Según los periodistas científicos Alex Berezow y Hank B. Campbell, autores del libro reciente
Science left behind. The feel-good fallacies and the rise of the antiscientific left, las aparentes
diferencias entre izquierdistas y derechistas pudieran deberse además a un sesgo cultural. Los
temas científicos más molestos para la izquierda podrían estar insuficientemente estudiados. Se
sabe, de hecho, que las personas que se describen como progresistas en general son más
proclives a rechazar la vacunación, a mantener la insalubridad e inseguridad de lo que no es
“natural”, la aversión a programas de energía limpia, o cierta investigación biológica, por no
mencionar lo que otros se atreven a llamar “falacias de la izquierda reaccionaria”.
¿Se basa la negación de la ciencia realmente en sesgos cognitivos alimentados por la ideología?
En parte, parece que así es, aunque mi impresión personal es que este programa de
investigación, por lo demás tan interesante, menosprecia una fuente aún más obvia de aversión
a la ciencia y la realidad: el papel de las autoridades culturales. Al fin y al cabo, el “pensamiento
analítico”, el gusto por las evidencias y el estudio de la ciencia son lujos cognitivos al alcance de
pocos. Es más probable que una mayoría significativa acepte o rechace una teoría científica en
función de la opinión mantenida por sus autoridades culturales preferidas. Alrededor del 75% de
los españoles afirmaron en una encuesta de 2005 “aceptar” la teoría de la la evolución, lo cual
4. por de pronto sólo indica que confían en las autoridades científicas que construyen el consenso
sobre este tema. ¿Pero qué porcentaje dentro de este abrumador 75 estaría capacitado para
dar detalles técnicos sobre la teoría, basado en las evidencias y en el “pensamiento analítico”, o
simplemente de responder con argumentos racionales a las objeciones más rutinarias de los
oponentes culturales del evolucionismo?
Estoy convencido de que ese porcentaje debe ser muy bajo. Lo cual no resulta sorprendente,
habida cuenta de que la estructura de nuestra sociedad de masas sigue siendo fuertemente
propagandística, como en su día entendió el sobrino de Sigmund Freud, Edward Bernays, tan
temprano como en 1928: “En teoría, cada ciudadano toma sus decisiones en cuestiones públicas
y asuntos de conducta privada. En la práctica, si todos los hombres tuvieran que estudiar por sí
mismos los abstrusos datos económicos, políticos y éticos implicados en cada cuestión,
encontrarían que es imposible llegar a una conclusión sobre nada.”

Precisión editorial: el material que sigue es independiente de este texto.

-- ==== Sys2Proof/Laws/Memory.lean ====
section
/-! SUPPORT. What the memory operations do: a read after a write, the canonical form, and the laws of fixed-size
tables. -/

namespace Sys2Proof.Machine

variable {w : Nat}

@[simp] theorem Memory.read_nil (a : Nat) : Memory.read ([] : Memory w) a = Memory.unlisted w := rfl

/-- An address that no entry holds reads as the unlisted value. -/
theorem Memory.read_unlisted (m : Memory w) (a : Nat) (h : ∀ c ∈ m, c.1 ≠ a) : Memory.read m a = Memory.unlisted w := by
  induction m with
  | nil => rfl
  | cons c rest ih =>
    have hc : a ≠ c.1 := fun e => h c (by simp) e.symm
    simp only [Memory.read, if_neg hc]
    exact ih fun d hd => h d (by simp [hd])

/-- An address below every entry of a memory reads as the unlisted value. -/
theorem Memory.read_below (m : Memory w) (a : Nat) (h : ∀ c ∈ m, a < c.1) : Memory.read m a = Memory.unlisted w :=
  Memory.read_unlisted m a fun c hc => Nat.ne_of_gt (h c hc)

theorem Memory.wf_cons {c : Nat × BitVec w} {m : Memory w} (h : Memory.wf (c :: m)) :
    Memory.wf m ∧ (∀ d ∈ m, c.1 < d.1) ∧ c.2 ≠ Memory.unlisted w := by
  obtain ⟨hp, hz⟩ := h
  rw [List.pairwise_cons] at hp
  exact ⟨⟨hp.2, fun d hd => hz d (by simp [hd])⟩, hp.1, hz c (by simp)⟩

/-- Put an entry before a canonical memory whose addresses lie above it. -/
theorem Memory.cons_wf {c : Nat × BitVec w} {m : Memory w} (h : Memory.wf m) (hk : ∀ d ∈ m, c.1 < d.1)
    (hc : c.2 ≠ Memory.unlisted w) : Memory.wf (c :: m) := by
  refine ⟨List.pairwise_cons.2 ⟨hk, h.1⟩, fun d hd => ?_⟩
  rcases List.mem_cons.1 hd with rfl | hd
  · exact hc
  · exact h.2 d hd

/-- Every entry after a write is the new one or an old one. -/
theorem Memory.mem_write (m : Memory w) (a : Nat) (v : BitVec w) (c : Nat × BitVec w) (h : c ∈ Memory.write m a v) :
    c = (a, v) ∨ c ∈ m := by
  induction m with
  | nil =>
    rw [Memory.write] at h
    split at h
    · exact .inr h
    · exact .inl (by simpa using h)
  | cons d rest ih =>
    obtain ⟨k, x⟩ := d
    rw [Memory.write] at h
    split at h
    · split at h
      · exact .inr h
      · exact List.mem_cons.1 h
    · split at h
      · split at h
        · exact .inr (List.mem_cons_of_mem _ h)
        · exact (List.mem_cons.1 h).imp id (List.mem_cons_of_mem _)
      · rcases List.mem_cons.1 h with h | h
        · exact .inr (by simp [h])
        · exact (ih h).imp id (List.mem_cons_of_mem _)

/-- A write keeps the canonical form. -/
theorem Memory.write_wf (m : Memory w) (a : Nat) (v : BitVec w) (h : Memory.wf m) : Memory.wf (Memory.write m a v) := by
  induction m with
  | nil =>
    rw [Memory.write]
    split
    · exact h
    · exact Memory.cons_wf h (by simp) (by assumption)
  | cons d rest ih =>
    obtain ⟨k, x⟩ := d
    obtain ⟨hr, hk, hx⟩ := Memory.wf_cons h
    rw [Memory.write]
    split
    · rename_i hak
      split
      · exact h
      · refine Memory.cons_wf h (fun c hc => ?_) (by assumption)
        rcases List.mem_cons.1 hc with rfl | hc
        · exact hak
        · exact Nat.lt_trans hak (hk c hc)
    · split
      · rename_i hak
        subst hak
        split
        · exact hr
        · exact Memory.cons_wf hr hk (by assumption)
      · refine Memory.cons_wf (ih hr) (fun c hc => ?_) hx
        rcases Memory.mem_write rest a v c hc with rfl | hc
        · show k < a
          omega
        · exact hk c hc

/-- A write inside a space stays inside it. -/
theorem Memory.write_wfBelow (size : Nat) (m : Memory w) (a : Nat) (v : BitVec w) (h : Memory.wfBelow size m)
    (ha : a < size) : Memory.wfBelow size (Memory.write m a v) := by
  refine ⟨Memory.write_wf m a v h.1, fun c hc => ?_⟩
  rcases Memory.mem_write m a v c hc with rfl | hc
  · exact ha
  · exact h.2 c hc

/-- A read after a write. -/
theorem Memory.read_write (m : Memory w) (a b : Nat) (v : BitVec w) (h : Memory.wf m) :
    Memory.read (Memory.write m a v) b = if b = a then v else Memory.read m b := by
  induction m with
  | nil =>
    rw [Memory.write]
    by_cases hv : v = Memory.unlisted w
    · simp [hv]
    · rw [if_neg hv]
      rfl
  | cons d rest ih =>
    obtain ⟨k, x⟩ := d
    obtain ⟨hr, hk, -⟩ := Memory.wf_cons h
    have hrest : ∀ c, c ≤ k → Memory.read rest c = Memory.unlisted w :=
      fun c hc => Memory.read_below rest c fun e he => Nat.lt_of_le_of_lt hc (hk e he)
    rw [Memory.write]
    by_cases h1 : a < k
    · rw [if_pos h1]
      by_cases hv : v = Memory.unlisted w
      · rw [if_pos hv]
        by_cases hb : b = a
        · subst hb
          rw [if_pos rfl, Memory.read, if_neg (Nat.ne_of_lt h1), hrest b (Nat.le_of_lt h1), hv]
        · rw [if_neg hb]
      · rw [if_neg hv, Memory.read]
    · rw [if_neg h1]
      by_cases h2 : a = k
      · subst h2
        rw [if_pos rfl]
        by_cases hv : v = Memory.unlisted w
        · rw [if_pos hv]
          by_cases hb : b = a
          · subst hb
            rw [if_pos rfl, hrest b (Nat.le_refl _), hv]
          · rw [if_neg hb, Memory.read, if_neg hb]
        · rw [if_neg hv, Memory.read]
          by_cases hb : b = a
          · rw [if_pos hb, if_pos hb]
          · rw [if_neg hb, if_neg hb, Memory.read, if_neg hb]
      · rw [if_neg h2]
        by_cases hb : b = k
        · subst hb
          rw [Memory.read, if_pos rfl, if_neg (Ne.symm h2), Memory.read, if_pos rfl]
        · rw [Memory.read, if_neg hb, Memory.read, if_neg hb]
          exact ih hr

theorem Memory.canon_wfBelow (size : Nat) (m : Memory w) : Memory.wfBelow size (Memory.canon size m) := by
  induction m with
  | nil => exact ⟨⟨List.Pairwise.nil, by simp [Memory.canon]⟩, by simp [Memory.canon]⟩
  | cons c rest ih =>
    obtain ⟨a, v⟩ := c
    rw [Memory.canon]
    split
    · exact Memory.write_wfBelow size _ a v ih (by assumption)
    · exact ih

/-- The canonical form of a list of contents reads as the list does, inside the space. -/
theorem Memory.read_canon (size : Nat) (m : Memory w) (b : Nat) (hb : b < size) :
    Memory.read (Memory.canon size m) b = Memory.read m b := by
  induction m with
  | nil => rfl
  | cons c rest ih =>
    obtain ⟨a, v⟩ := c
    rw [Memory.canon, Memory.read]
    split
    · rw [Memory.read_write _ a b v (Memory.canon_wfBelow size rest).1, ih]
    · rename_i ha
      rw [if_neg (by omega), ih]

/-- A 2-byte store keeps the canonical form and the space. -/
theorem Memory.writeHalf_wfBelow (size : Nat) (m : Memory 8) (a : Nat) (v : Half) (h : Memory.wfBelow size m)
    (ha : a + 1 < size) : Memory.wfBelow size (Memory.writeHalf m a v) :=
  Memory.write_wfBelow size _ _ _ (Memory.write_wfBelow size m a _ h (Nat.lt_of_succ_lt ha)) ha

/-- A 2-byte read after a 2-byte store at the same address (R72). -/
theorem Memory.readHalf_writeHalf (m : Memory 8) (a : Nat) (v : Half) (h : Memory.wf m) :
    Memory.readHalf (Memory.writeHalf m a v) a = v := by
  have h1 := Memory.write_wf m a (v.extractLsb' 0 8) h
  have hne : a ≠ a + 1 := Nat.ne_of_lt (Nat.lt_succ_self a)
  simp only [Memory.readHalf, Memory.writeHalf, Memory.read_write _ _ _ _ h1, if_neg hne, if_pos,
    Memory.read_write _ _ _ _ h]
  apply BitVec.eq_of_getLsbD_eq
  intro i hi
  rw [BitVec.getLsbD_append]
  by_cases h8 : i < 8
  · simp [h8]
  · have : 8 + (i - 8) = i := by omega
    have h16 : i - 8 < 8 := by omega
    simp [h8, h16, this]

/-! ### Tables -/

variable {α : Type} {n k : Nat}

@[simp] theorem Tab.get_set_self (v : Vector α n) (i : BitVec k) (a : α) (h : 2 ^ k = n) :
    Tab.get (Tab.set v i a h) i h = a := by
  simp [Tab.get, Tab.set]

theorem Tab.get_set_ne (v : Vector α n) (i j : BitVec k) (a : α) (h : 2 ^ k = n) (hij : i ≠ j) :
    Tab.get (Tab.set v i a h) j h = Tab.get v j h := by
  have hne : i.toNat ≠ j.toNat := fun e => hij (BitVec.eq_of_toNat_eq e)
  simp [Tab.get, Tab.set, hne]

theorem Tab.get_set (v : Vector α n) (i j : BitVec k) (a : α) (h : 2 ^ k = n) :
    Tab.get (Tab.set v i a h) j h = if i = j then a else Tab.get v j h := by
  by_cases hij : i = j
  · subst hij
    simp
  · rw [if_neg hij, Tab.get_set_ne v i j a h hij]

theorem Tab.getElem_mapFrom (f : Nat → α → α) (l : List α) : ∀ (i j : Nat) (h : j < (Tab.mapFrom f i l).length),
    (Tab.mapFrom f i l)[j] = f (i + j) (l[j]'(by rwa [Tab.length_mapFrom] at h)) := by
  induction l with
  | nil => intro i j h; simp [Tab.mapFrom] at h
  | cons a rest ih =>
    intro i j h
    cases j with
    | zero => simp [Tab.mapFrom]
    | succ j =>
      simp only [Tab.mapFrom, List.getElem_cons_succ]
      rw [ih]
      congr 1
      omega

@[simp] theorem Tab.getElem_mapIdx (f : Nat → α → α) (v : Vector α n) (i : Nat) (h : i < n) :
    (Tab.mapIdx f v)[i] = f i v[i] := by
  have := Tab.getElem_mapFrom f v.toArray.toList 0 i (by simpa [Tab.length_mapFrom] using h)
  simpa [Tab.mapIdx] using this

@[simp] theorem Tab.at_of_lt (v : Vector α n) (i : Nat) (d : α) (h : i < n) : Tab.at v i d = v[i] := by
  simp [Tab.at, h]

end Sys2Proof.Machine
end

Cabe recordar, eso sí, que siempre que hablamos aquí de “conservadores” y “progresistas” nos
referimos a conservadores y progresistas anglosajones. Nos referimos mayoritariamente a gente
“weird”. Podemos hacer la suposición razonable de que conclusiones similares pueden
extrapolarse a los demás países del área de influencia occidental, incluyendo España, pero es
más discutible que pueda aplicarse el mismo análisis a las lejanas naciones orientales, por no
hablar de culturas tradicionales no europeas.